5 Claims, 6 Drawing Figures MULTIPLE CAM MECHANISM FOR INTERNAL COMBUSTION ENGINES This invention relates to new and useful improvements in internal combustion engines, and has particular reference to a new and novel means for providing cams of variable contours for operating the intake and exhaust valves of each engine cylinder.
In most internal combustion engines within my knowledge. each intake and exhaust valve is operated by a cam on a cam shaft driven at a speed synchronized with that of the engine crankshaft, the cams being angularly distributed around the cam shaft to cause opening and closing of the valves in proper sequence as re quired to permit operation of the engine. Also, each valve is usually provided with only a single operating cam. Many performance characteristics of the engine, at different speeds and loads, are determined by the cam contour, which controls such factors as the speed and degree of lift of the valve, and the precise moment of the engine cycle at which the opening and closing movements of the valve are initiated and terminated. On the other hand, it is well known that different operating conditions, such as in normal driving as compared to race driving in automobiles, better engine performance characteristics and efficiency can be obtained by cams having shapes specially contoured for each condition. In any engine having only a single set of cams, therefore, the cam contours must be selected either to provide the best average performance characteristics and best average efficiency under all operating conditions, such cams being commonly known as *stock cams, or they must be specially designed for particular operating conditions, such as high performance or racing" earns. Different cam contours may also be desired for engines designed for high-load operation, as compared to those designed for low-load operation. The advantages of a single engine having cams designed for a plurality of operating conditions, and being selectively usable whenever those conditions occur, are therefore obvious.
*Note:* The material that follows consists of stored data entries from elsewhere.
-- ==== Sys2Proof/Tests/Slice0.lean ====
section
/-!
SUPPORT. Own tests: each check of `wellFormed` with a command it refuses, the check values and layouts of both lines,
single steps whose expected results stand in the manual's rules and worked sequences, and for every statement with
hypotheses a state and operands that meet them.
-/

namespace Sys2Proof.Tests

open Sys2Proof Sys2Proof.Machine

/-! ## WellFormed: one ill-formed command for each check -/

theorem test_body_of_81_bytes_refused : wellFormed (.poll 0 (List.replicate 81 0)) = false := by decide
theorem test_body_of_80_bytes_fits : wellFormed (.send 0 (List.replicate 80 0)) = true := by decide
theorem test_known_kind_is_no_unknown_request : wellFormed (.unknownRequest 0x44 0 []) = false := by decide
theorem test_unknown_request_of_81_bytes_refused :
    wellFormed (.unknownRequest 0x45 0 (List.replicate 81 0)) = false := by decide
theorem test_empty_payload_refused : wellFormed (.incomingDataCell 0 0 []) = false := by decide
theorem test_payload_of_65_bytes_refused : wellFormed (.incomingDataCell 0 0 (List.replicate 65 0)) = false := by decide
theorem test_data_for_circuit_8_refused : wellFormed (.incomingDataCell 0 8 [1]) = false := by decide
theorem test_word_for_circuit_8_refused : wellFormed (.incomingHang 0 8 1) = false := by decide
theorem test_hello_from_side_2_refused : wellFormed (.helloReceived 2 1 8 48) = false := by decide

/-! ## Check values and layouts (R192, sections 10.2 and 10.4) -/

/- The check value of the nine digits "123456789" under each of the two computations of R192, as their catalogues
list it; that of the 32-bit one rests on the reflected reading (log 27). -/
set_option maxRecDepth 4000 in
theorem test_crc16_of_nine_digits : crc16 [0x31, 0x32, 0x33, 0x34, 0x35, 0x36, 0x37, 0x38, 0x39] = 0x29B1 := by decide
set_option maxRecDepth 4000 in
theorem test_crc32_of_nine_digits :
    crc32 [0x31, 0x32, 0x33, 0x34, 0x35, 0x36, 0x37, 0x38, 0x39] = 0xCBF43926 := by decide

theorem test_control_cell_layout : coveredBytes (.control 20 6 (.dial 8) 5) = [2, 20, 6, 1, 5, 8] := by decide
theorem test_data_cell_layout : coveredBytes (.data 24 6 [0xAA, 0xBB]) = [1, 24, 6, 2, 0xAA, 0xBB] := by decide
theorem test_hello_layout : coveredBytes (.signal (.hello 0 1 8 48)) = [3, 1, 0, 1, 8, 48] := by decide
theorem test_host_frame_layout : (hostFrameBytes 0x21 7 [5]).take 5 = [0xA5, 3, 0x21, 7, 5] := by decide
theorem test_signal_with_wrong_argument_count_fails : coveredFrame [3, 2, 0] = none := by decide
theorem test_control_cell_of_word_11_fails : coveredFrame [2, 0, 0, 11, 0, 0] = none := by decide

/-! ## Small states -/

/-- The state a command leaves. -/
def after (i : Instr) (s : State) : State :=
  match exec i s with
  | .next t => t
  | .fault _ => s
  | .refused _ => s

/-- The status of the newest reply. -/
def status (s : State) : Option Status := s.port.replies.getLast?.map (·.status)

/-- The part in UP. -/
def up : State :=
  { State.reset with
    link := { LinkController.atStart with state := .up }
    checker := { ReceiveChecker.atStart with errorWindow := some 100 } }

/-- The part in a trunk state. -/
def trunk (st : TrunkState) : State := { up with link := { up.link with state := st } }

/-- A transmitter that sends a frame, so that slots keep their words. -/
def busy (s : State) : State := { s with transmit := { s.transmit with wire := some ⟨.linkStanding, .signal .tune⟩ } }

/-- Circuit 6 in a state on call `k`. -/
def call (s : State) (st : CircuitState) (k : Byte) : State :=
  s.setCtx 6 { Context.atStart with state := st, callNumber := k }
Accordingly, the principal object of the present invention is the provision, in an internal combustion engine, of a plurality of sets of cams each designed for use under a specific set of operating conditions, and control means for selectively rendering any one of said sets of cams operative as desired.
Another object is the provision of a cam mechanism of the character described in which the change or shift from one cam set to another can be made either by some manually actuated means at the will of the operator, or automatically in response to changes of some engine function, such as engine speed.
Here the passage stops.